Tuning the isomer composition is a key to overcome the performance limits of commercial benzyltoluene as liquid organic hydrogen carrier

This work is the outcome of a three-year journey to develop a technically feasible way to overcome the limits of the benzyltoluene (H0-BT) and perhydro benzyltoluene (H12-BT) pair, recognized as an attractive liquid organic hydrogen carrier (LOHC) system. In the first attempt to synthesize and evaluate three H0-BT regioisomers, the para isomer showed faster H2 storage and release rates than the ortho and meta counterparts. This was attributed to its favorable adsorption capacity and strength on the catalyst surface. The subsequent evaluation of binary and ternary H0-/H12-BT isomeric mixtures, prepared by physical mixing the synthesized isomers, suggested that abundant amounts of para isomer in the mixture were needs to maximize the LOHC performance. Thus, a H0-BT mixture with 72 % para isomer was successfully synthesized using the zeolite H-Beta under optimized conditions, resulting in a faster kinetics of both H2 storage and release than commercial Marlotherm LH. Cycling tests on this mixture indicated that the formation of methylfluorene as a dehydrogenation byproduct was detrimental to the hydrogenation reaction.

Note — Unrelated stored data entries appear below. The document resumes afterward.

/-- What a tile holds beside its registers, engines, movers and memories. -/
structure Tile where
  gen : W64 := 0
  /-- R234, R408: MOV_SLUICE_STAT.gov with the governor's stage at its top; 0 until the tile's image has been applied -/
  govTop : BitVec 7 := 0
  genLeft : List W16 := []
  reseed : Option W64 := none
  ctx : CtxId := 0
  owned : Bool := false
  quar : Option Quar := none
  /-- contexts killed during a hand-over (R479) that wait for this QUARANTINE -/
  quarWait : List CtxId := []
  spRefused : Bool := false
  mxq : List MxOp := []
  drq : List DrOp := []
  /-- R169: beats sent to a fabric stage and not answered, oldest first: fsel, drain, index of the beat, and whether GSR was
  asserted since (R170) -/
  extSent : List (Bool × Nat × Nat × Bool) := []
  wei : List WeirOp := []
  /-- R88: operations that reached this tile's weir, in acceptance order: issuing tile and number -/
  weirArrived : List (TileId × Nat) := []
  weirRunning : Option (TileId × Nat) := none
  wstop : WeirStop := {}
  /-- R231: the mover queue whose turn comes next -/
  movTurn : BitVec 2 := 0
  /-- R97, R102: a list-mode WEIR.GATHER whose word waits while its entries resolve -/
  walk : Option WeirOp := none
  /-- R104: the entry from which a resumed list-mode WEIR.GATHER goes on -/
  weirFrom : Nat := 0
  pageop : Option PageOp := none
  poDone : Bool := false
  poResult : BitVec 2 := 0
  poOverrun : Bool := false
  /-- R109: slots under a slot scrub -/
  scrub : List SlotId := []
  /-- R86: time of the last expiry or restart of the tick counter -/
  ageFrom : W64 := 0
  lastCisAccess : W64 := 0
  wv : WvSt := .off
  wvParity : Bool := false
  wvCanaryMiss : Bool := false
  wvPasses : BitVec 16 := 0
  wvPassNo : Nat := 0
  wvRegion : BitVec 2 := 0
  wvIndex : BitVec 12 := 0
  wvSlot : BitVec 6 := 0
  /-- the granule within the line or the four entries -/
  wvSub : BitVec 4 := 0
  /-- a pass is under way; its last granule has been scrubbed -/
  wvIn : Bool := false
  wvDone : Bool := false
  wvCanaryFixed : Bool := false
  /-- R430: the flipped bit stands in the canary line -/
  canary : BitVec 8 := 0
  inwin : Bool := false
  /-- R443: a LAUNCH has opened a window here and the tile has not met R334 since -/
  launched : Bool := false
  /-- R447: values of drains that wait for those of an earlier one before they enter the FP32 sum, with their drains, in DR.WRITE order -/
  sums : List (Nat × W32) := []
  fifo : List TraceRec := []
  fifoLost : BitVec 32 := 0
  /-- R142, R229: posts that have reached this tile and have not taken effect -/
  rposts : List RPost := []
  realign : BitVec 8 := 0
  /-- R460: the marker of the global stop in progress has reached the tile -/
  marker : Bool := false
  /-- R114: semaphores and address generators reload once admitted operations complete -/
  reloadDue : Bool := false
  deriving DecidableEq, Repr

/-- R222: the position of a transfer in its stream. -/
structure Pos where
  i1 : Nat := 0
  i2 : Nat := 0
  i3 : Nat := 0
  i4 : Nat := 0
  off : Nat := 0
  deriving DecidableEq, Repr

/-- R225, R227: an arming. -/
structure Arm where
  desc : BitVec 3
  line : BitVec 12
  sem : SemId
  sigEn : Bool
  rsig : Bool
  /-- none: n1 = c1; some n: read from s[rm] -/
  n1 : Option Nat
  farOfs : BitVec 32
  mlineOfs : BitVec 32
  /-- number of the MOV operation, for an arming by MOV.ISSUE -/
  seq : Option Nat
  deriving DecidableEq, Repr

/-- R219, R228: a started stream. `words` are the descriptor's words latched at the start. -/
structure Stream where
  arm : Arm
  words : List W32
  n1 : Nat
  mask : List Bool
  /-- first transfer not yet admitted; none: all admitted -/
  next : Option Pos
  /-- R296, R244: parts -/
  parts : Nat
  bytes : Nat
  fabStarted : Bool
  /-- R248: killed; only its admitted transfers go on -/
  dead : Bool := false
  /-- R243: faulted; nothing of it goes on -/
  failed : Bool := false
  deriving DecidableEq, Repr

/-- R231: an admitted transfer that has not retired. -/
structure Xfer where
  /-- which of the queue's started streams, by number since the queue's first -/
  stream : Nat
  pos : Pos
  far : W64
  loc : Nat
  len : Nat
  /-- CISTERN, SIDEBAND: where its page was found -/
  page : Option PageAt
  /-- data taken at admission (FABRIC in), or brought by READ_DATA -/
  data : Option (List Byte)
  poison : Bool
  tag : Option (BitVec 16)
  /-- VULOR: parts answered, and parts that failed -/
  okParts : W64
  failParts : W64
  refused : Bool
  /-- R228: bytes of the transfer, by number, whose write another stream's in flight has overtaken -/
  lost : List Nat
  /-- R228: it has completed at its destination, and waits for an earlier one to retire -/
  done : Bool := false
  /-- R269: answers that are still to come over the canal -/
  legs : Nat := 0
  /-- R274: a beat of its data was delivered as poison -/
  hurt : Bool := false
  /-- R205: what stood in the scratchpad it reads when it was admitted, with its poison -/
  old : List Byte × Bool := ([], false)
  deriving DecidableEq, Repr

/-- Table 11-1: the classes of the canal. -/
inductive CanClass | control | trace | response | request
  deriving DecidableEq, Repr

/-- R268, R275: what sends and takes packets: a tile, or the spine of a die. -/
inductive CanNode
  | tile (t : TileId)
  | spine (q : BitVec 2)
  deriving DecidableEq, Repr

/-- R271: what a packet brings. -/
inductive CanLoad
  | post (x : RPost) (target : TileId)
  /-- a transfer of a mover, by tile, queue, stream and position: its request, or the answer; the answer's data beats -/
  | xfer (t : TileId) (q stream : Nat) (pos : Pos) (answer : Bool) (data : Nat)
  /-- R88: a weir operation of tile `t` for vault `v`, by its number -/
  | weir (v t : TileId) (seq : Nat)
  /-- earlier lines of its src and aux -/
  | weirData (t : TileId) (seq : Nat)
  | traces (p : PartId) (l : List TraceRec)
  /-- R79: a map invalidation of a partition -/
  | inval (p : PartId)
  | plain
  deriving DecidableEq, Repr

/-- R269: a packet: one header beat and `data` data beats. -/
structure CanPkt where
  cls : CanClass
  src : CanNode
  dst : CanNode
  data : Nat
  load : CanLoad
  /-- R274: a beat of it was delivered as poison -/
  bad : Bool
  deriving DecidableEq, Repr

/-- A beat in a router's buffer: its packet, by number, and the cycle since which it stands there. -/
structure CanBeat where
  pkt : Nat
  head : Bool
  last : Bool
  bad : Bool
  since : Nat
  deriving DecidableEq, Repr

/-- R271, R272: what an output of a router keeps for a class: the input whose packet is in progress, the input whose turn is next, and the
cycles that TRACE has used. -/
structure CanOut where
  owner : Option Nat := none
  next : Nat := 0
  used : List Nat := []
  deriving DecidableEq, Repr

/-- R268 to R275: the canal's routers and the packets under way. -/
structure Canal where
  /-- number of the next packet -/
  next : Nat := 0
  /-- fast-clock cycles in which beats or a marker were under way -/
  cycle : Nat := 0
  pkts : List (Nat × CanPkt) := []
  /-- buffers by (router × 4 + class) × 6 + input -/
  bufs : List (Nat × List CanBeat) := []
  /-- outputs by (router × 6 + output) × 4 + class -/
  outs : List (Nat × CanOut) := []
  /-- R460: routers that the marker of a global stop has reached, and those of them that have not forwarded it -/
  marks : List TileId := []
  front : List TileId := []
  deriving DecidableEq, Repr

/-- R238: why a queue stops. -/
structure StopWhy where
  code : Byte
  reason : BitVec 3
  kind : BitVec 2
  dom : Byte
  /-- pages a HOST_PAGE group asks for, and whether for writing -/
  pages : List (W64 × Bool × Bool)
  deriving DecidableEq, Repr

/-- R238, Table 9-9: a mover stop record. -/
structure MovStop where
  code : Byte := 0
  reason : BitVec 3 := 0
  desc : BitVec 3 := 0
  prg : BitVec 2 := 0
  valid : Bool := false
  addr : W64 := 0
  i1 : W16 := 0
  i2 : W16 := 0
  i3 : W16 := 0
  i4 : W16 := 0
  off : W16 := 0
  dom : Byte := 0
  kind : BitVec 2 := 0
  prgi : BitVec 9 := 0
  deriving DecidableEq, Repr

/-- A mover queue (R228 to R242). -/
structure MovQ where
  arms : List Arm := []
  streams : List Stream := []
  /-- number of the first of `streams` -/
  base : Nat := 0
  inflight : List Xfer := []
  why : Option StopWhy := none
  stop : MovStop := {}
  code : Byte := 0
  faulted : Bool := false
  cfgRefused : Bool := false
  /-- R242, R460: halted by a global stop -/
  gstop : Bool := false
  deriving DecidableEq, Repr

/-- R226: a descriptor's state beside its words. -/
structure MovD where
  armed : Bool := false
  running : Bool := false
  pending : Option Arm := none
  rearmOverrun : Bool := false
  overrunCnt : W16 := 0
  deriving DecidableEq, Repr
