-- ==== Sys2Proof/Machine/RegMap.lean ====
section
/-!
DEFINITION. The register map: which bits of a register a plain write stores (RW) or clears (W1C), and its value after
device reset. Registers with a behaviour of their own, and those that show a unit's state, are written and read by
`RegWrite.lean` and `ReadReg.lean`; a row stands here for their plainly stored bits only. Bits of no row read 0 and
discard writes (R13, R17, R18).
-/
namespace Sys2Proof.Machine

/-- A run of registers: `count` of them, `stride` bytes apart, from `off`. -/
structure RegRow where
  off : Nat
  stride : Nat := 4
  count : Nat := 1
  rw : W32 := 0
  w1c : W32 := 0
  reset : W32 := 0
  deriving DecidableEq, Repr

/-- Does the row hold the register at offset `o`? -/
def RegRow.has (r : RegRow) (o : Nat) : Bool :=
  decide (r.off ≤ o) && decide ((o - r.off) % r.stride = 0) && decide ((o - r.off) / r.stride < r.count)

/-- R414, Table 16-7. -/
def pwrRows : List RegRow :=
  [{ off := 0x000, rw := 0x7FF }, { off := 0x008, rw := 0xFFFF0F1F }, { off := 0x300, count := 64, rw := 0xFFFFFF }]
/-- Table 18-17 and Table 17-7. -/
def dbgRows : List RegRow :=
  [{ off := 0x104, rw := 0xFFFF003F }, { off := 0x120, rw := 0xFFFF0000 }, { off := 0x124, rw := 0xFFFFFFFF },
   { off := 0x128, rw := 0xFFFF }, { off := 0x140, rw := 0x1FFFFFF }]
/-- R44. -/
def hgtRows : List RegRow := [{ off := 0, count := 64, reset := 3 }]
/-- Table 12-4. -/
def fabRows : List RegRow :=
  [{ off := 0x000, reset := 3 }, { off := 0x004, rw := 0xFFFF }, { off := 0x100, stride := 16, count := 16, rw := 1 }]
/-- R371, Table 14-8. -/
def intRows : List RegRow :=
  [{ off := 0x180, count := 6, rw := 0xFFFFFFFF }, { off := 0x1A0, count := 6, rw := 0xFFFFFFFF },
   { off := 0x200, count := 64, rw := 0xFFFFFFFF }, { off := 0x304, count := 15, rw := 0xFFFF000F },
   { off := 0x400, w1c := 0x100 }, { off := 0x404, rw := 7 }]
/-- Table 16-8. -/
def colpwrRows : List RegRow :=
  [{ off := 0, rw := 3 }, { off := 4, rw := 0xFFFFFFFF }, { off := 8, rw := 0xFFFFFFFF }]
/-- R468, Table 18-15. -/
def obsRows : List RegRow :=
  [{ off := 0xC0, reset := 0x7F800000 }, { off := 0xC4, reset := 0xFF800000 }, { off := 0xE8, rw := 0xF },
   { off := 0xF0, rw := 0xFFFFFFFF }, { off := 0xF4, rw := 0xFFFFFFFF }, { off := 0xF8, rw := 1 }]
/-- The tile block: Tables 3-4, 4-4, 4-9, 5-7 to 5-9, 6-3, 6-6, 6-8, 7-7, 8-4, 9-9, 10-3, 18-14. -/
def tileRows : List RegRow :=
  [{ off := 0x000C, stride := 0x40, count := 4, rw := 8 },
   { off := 0x0100, count := 16, rw := 0xFFFF }, { off := 0x0144, w1c := 0xFFFF }, { off := 0x0180, rw := 0xFFF7 },
   { off := 0x0188, w1c := 1 },
   { off := 0x0200, stride := 0x20, count := 112, rw := 0xFFFFFF }, { off := 0x0204, stride := 0x20, count := 112, rw := 0xFFFFFF },
   { off := 0x0208, stride := 0x20, count := 112, rw := 0xFFFFFF }, { off := 0x020C, stride := 0x20, count := 112, rw := 0xFFFFFF },
   { off := 0x0210, stride := 0x20, count := 112, rw := 0xFFFFFF },
   { off := 0x1000, stride := 16, count := 8, rw := 0xFFF }, { off := 0x1004, stride := 16, count := 8, rw := 0xFFFFFFFF },
   { off := 0x1008, stride := 16, count := 8, rw := 0xFFFF },
   { off := 0x1080, stride := 16, count := 4, rw := 0xFFFFFFFF }, { off := 0x1084, stride := 16, count := 4, rw := 0xFFFFFFF },
   { off := 0x1088, stride := 16, count := 4, rw := 0xFF },
   { off := 0x1100, stride := 8, count := 32, rw := 0x3FFFFF }, { off := 0x1104, stride := 8, count := 32, rw := 0xFFFFFFFF },
   { off := 0x1200, count := 4, rw := 0xF },
   { off := 0x1300, rw := 3 }, { off := 0x1310, stride := 16, count := 7, rw := 0x1FFFFFF },
   { off := 0x1314, stride := 16, count := 7, rw := 0xFFF }, { off := 0x1380, count := 4, rw := 0x1F },
   { off := 0x1400, count := 64, rw := 0xFFFFFFFF },
   { off := 0x1500, count := 128, rw := 0xFFFFFFFF }, { off := 0x1710, count := 4, rw := 0x7F },
   { off := 0x1804, rw := 0xFFFF }, { off := 0x1814, rw := 0xFFFFFF }, { off := 0x1818, rw := 0x7FFFFF },
   { off := 0x1900, stride := 16, count := 16, rw := 0x7FFFFFF }, { off := 0x1904, stride := 16, count := 16, rw := 0xFFFFFFFF },
   { off := 0x1908, stride := 16, count := 16, rw := 0xFFFFFF },
   { off := 0x1BC8, w1c := 0x300 }, { off := 0x1C00, stride := 8, count := 64, rw := 4 },
   { off := 0x1E08, w1c := 1 }, { off := 0x1E70, count := 4, rw := 0x7FFF, w1c := 0x8000 },
   { off := 0x1F00, rw := 0xFFFFFFFF }, { off := 0x1F04, rw := 0xFFFFFFFF }, { off := 0x1F08, w1c := 0x3F }]
/-- R297, Table 11-9. -/
def portRows : List RegRow :=
  [{ off := 0x000, rw := 3 }, { off := 0x040, rw := 0xFFFFFF }, { off := 0x044, rw := 0xFFFFFF }]
/-- The partition window: Tables 4-3, 13-8, 15-8, 18-16, 19-5. -/
def partRows : List RegRow :=
  [{ off := 0x200, reset := 3 }, { off := 0x40C, rw := 0xFFFFFF },
   { off := 0x500, count := 14, rw := 0xFFFFFFFF },
   { off := 0x740, rw := 0xFFFFF000 }, { off := 0x744, rw := 0xFFFFFFFF }, { off := 0x748, rw := 0xFFFF071F },
   { off := 0x750, rw := 0x7FFFFFF },
   { off := 0x800, rw := 0xFFFFF000 }, { off := 0x804, rw := 0xFFFFFFFF }, { off := 0x808, rw := 0xFFF1F },
   { off := 0x80C, rw := 0x800FFFFF }, { off := 0x820, rw := 0xFFFFF000 }, { off := 0x824, rw := 0xFFFFFFFF },
   { off := 0x828, rw := 0x31FFF }, { off := 0x840, count := 4, rw := 0xFFFFFFFF }, { off := 0x850, rw := 0x7FF },
   { off := 0x858, rw := 0xFFFFFFFF }, { off := 0x864, rw := 0xFFFFFFFF }, { off := 0x870, count := 3, rw := 0xFFFFFFFF },
   { off := 0x880, count := 3, rw := 0xFFFFFFFF }, { off := 0x88C, rw := 0xFF01FFFF }, { off := 0x8B8, rw := 0xFFFFFF },
   { off := 0xF00, rw := 0xFFFFFFFC }, { off := 0xF08, w1c := 1 }]

/-- The rows of a block. -/
def rowsOf : Blk → List RegRow
  | .feat => [] | .hgt => hgtRows | .pwr => pwrRows | .dbg => dbgRows | .fab => fabRows | .chi => []
  | .int _ => intRows | .cmem _ => [] | .colpwr _ => colpwrRows | .colrel _ => [] | .obs _ => obsRows
  | .tile _ => tileRows | .port _ => portRows | .spine _ => [] | .part _ => partRows

/-- The row of a register address. -/
def rowAt (a : Nat) : Option RegRow :=
  match locate a with
  | none => none
  | some (b, o) => (rowsOf b).find? (·.has o)

/-- R16: a register's word after device reset. A field marked "img" is 0 until the image is loaded. -/
def resetWord (a : Nat) : W32 :=
  match rowAt a with
  | some r => r.reset
  | none => 0

/-- The stored word of a register. -/
def State.reg (s : State) (a : Nat) : W32 := look resetWord s.regs a

/-- Store a register's word. -/
@[simps] def State.setReg (s : State) (a : Nat) (w : W32) : State := { s with regs := put resetWord s.regs a w }

/-- R13: a plain register write: RW bits take the written bits, W1C bits written 1 clear, other bits stay. -/
def State.plainWrite (s : State) (a : Nat) (w : W32) : State :=
  match rowAt a with
  | none => s
  | some r => let o := s.reg a; s.setReg a ((o &&& ~~~r.rw &&& ~~~(r.w1c &&& w)) ||| (w &&& r.rw))

/-- A field of a stored register. -/
def State.regF (s : State) (a hi lo : Nat) : Nat := fld (s.reg a) hi lo

/-- Replace a field of a stored register. -/
def State.setRegF (s : State) (a hi lo v : Nat) : State := s.setReg a (setFld (s.reg a) hi lo v)

/-- A counter in a register field: saturating increment. -/
def State.incReg (s : State) (a hi lo n : Nat) : State := s.setReg a (incFld (s.reg a) hi lo n)

/-- Two registers as a doubleword. -/
def State.reg64 (s : State) (lo hi : Nat) : W64 := (s.reg hi) ++ (s.reg lo)

end Sys2Proof.Machine
end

By reducing the formation of methylfluorene to a level of 3 % using a sulfur-decorated Pt/Al2O3 catalyst, a gravimetric H2 storage density of 6 wt% could be maintained for 10 cycles. Finally, a cost analysis confirmed that the isomeric composition of H0-BT in the mixture should be tuned to increase the para isomer content, while the raw materials for H0-BT synthesis are cheap. The step-by-step approach reported herein will pave the way for the development of novel aromatic LOHC systems in the near future.